(Excerpted records Opens)
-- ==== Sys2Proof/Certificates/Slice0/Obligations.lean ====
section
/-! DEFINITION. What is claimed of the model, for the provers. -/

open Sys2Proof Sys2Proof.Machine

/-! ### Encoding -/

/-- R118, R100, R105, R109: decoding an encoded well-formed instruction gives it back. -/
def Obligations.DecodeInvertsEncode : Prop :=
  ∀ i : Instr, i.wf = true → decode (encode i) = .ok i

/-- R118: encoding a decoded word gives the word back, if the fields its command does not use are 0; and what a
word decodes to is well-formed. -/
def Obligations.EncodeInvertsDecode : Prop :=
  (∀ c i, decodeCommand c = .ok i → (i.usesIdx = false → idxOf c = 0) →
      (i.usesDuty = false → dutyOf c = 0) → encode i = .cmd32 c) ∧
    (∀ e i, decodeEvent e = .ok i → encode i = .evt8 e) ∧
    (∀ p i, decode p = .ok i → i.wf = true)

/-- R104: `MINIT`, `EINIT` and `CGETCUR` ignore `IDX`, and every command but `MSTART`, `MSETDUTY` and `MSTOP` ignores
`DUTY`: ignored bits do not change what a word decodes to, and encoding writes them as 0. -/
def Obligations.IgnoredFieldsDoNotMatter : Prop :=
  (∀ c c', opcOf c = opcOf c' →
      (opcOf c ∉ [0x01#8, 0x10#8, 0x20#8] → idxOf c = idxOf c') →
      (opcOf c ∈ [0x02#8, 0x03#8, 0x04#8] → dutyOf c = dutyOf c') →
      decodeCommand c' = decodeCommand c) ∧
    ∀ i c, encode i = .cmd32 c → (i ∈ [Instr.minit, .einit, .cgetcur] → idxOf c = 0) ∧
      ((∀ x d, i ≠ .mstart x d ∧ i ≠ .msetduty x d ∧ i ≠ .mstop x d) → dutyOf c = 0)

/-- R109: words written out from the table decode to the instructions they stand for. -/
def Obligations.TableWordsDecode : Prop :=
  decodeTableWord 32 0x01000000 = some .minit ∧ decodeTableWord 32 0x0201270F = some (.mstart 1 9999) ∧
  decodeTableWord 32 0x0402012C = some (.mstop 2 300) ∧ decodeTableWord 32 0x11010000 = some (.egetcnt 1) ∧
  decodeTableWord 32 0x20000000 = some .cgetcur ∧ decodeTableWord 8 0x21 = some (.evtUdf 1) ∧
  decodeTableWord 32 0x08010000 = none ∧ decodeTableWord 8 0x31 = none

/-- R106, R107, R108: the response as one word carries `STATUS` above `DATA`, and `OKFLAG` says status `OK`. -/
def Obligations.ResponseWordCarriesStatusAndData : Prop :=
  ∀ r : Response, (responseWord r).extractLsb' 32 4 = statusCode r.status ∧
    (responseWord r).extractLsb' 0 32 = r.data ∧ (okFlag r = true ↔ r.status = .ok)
(Excerpted records Closes)
> Aim of the task
Your task is to write out the lines from the one with "def Obligations.TableWordsDecode : Prop" through the end of the records, exactly and with nothing added.

> Response
def Obligations.TableWordsDecode : Prop :=
  decodeTableWord 32 0x01000000 = some .minit ∧ decodeTableWord 32 0x0201270F = some (.mstart 1 9999) ∧
  decodeTableWord 32 0x0402012C = some (.mstop 2 300) ∧ decodeTableWord 32 0x11010000 = some (.egetcnt 1) ∧
  decodeTableWord 32 0x20000000 = some .cgetcur ∧ decodeTableWord 8 0x21 = some (.evtUdf 1) ∧
  decodeTableWord 32 0x08010000 = none ∧ decodeTableWord 8 0x31 = none

/-- R106, R107, R108: the response as one word carries `STATUS` above `DATA`, and `OKFLAG` says status `OK`. -/
def Obligations.ResponseWordCarriesStatusAndData : Prop :=
  ∀ r : Response, (responseWord r).extractLsb' 32 4 = statusCode r.status ∧
    (responseWord r).extractLsb' 0 32 = r.data ∧ (okFlag r = true ↔ r.status = .ok)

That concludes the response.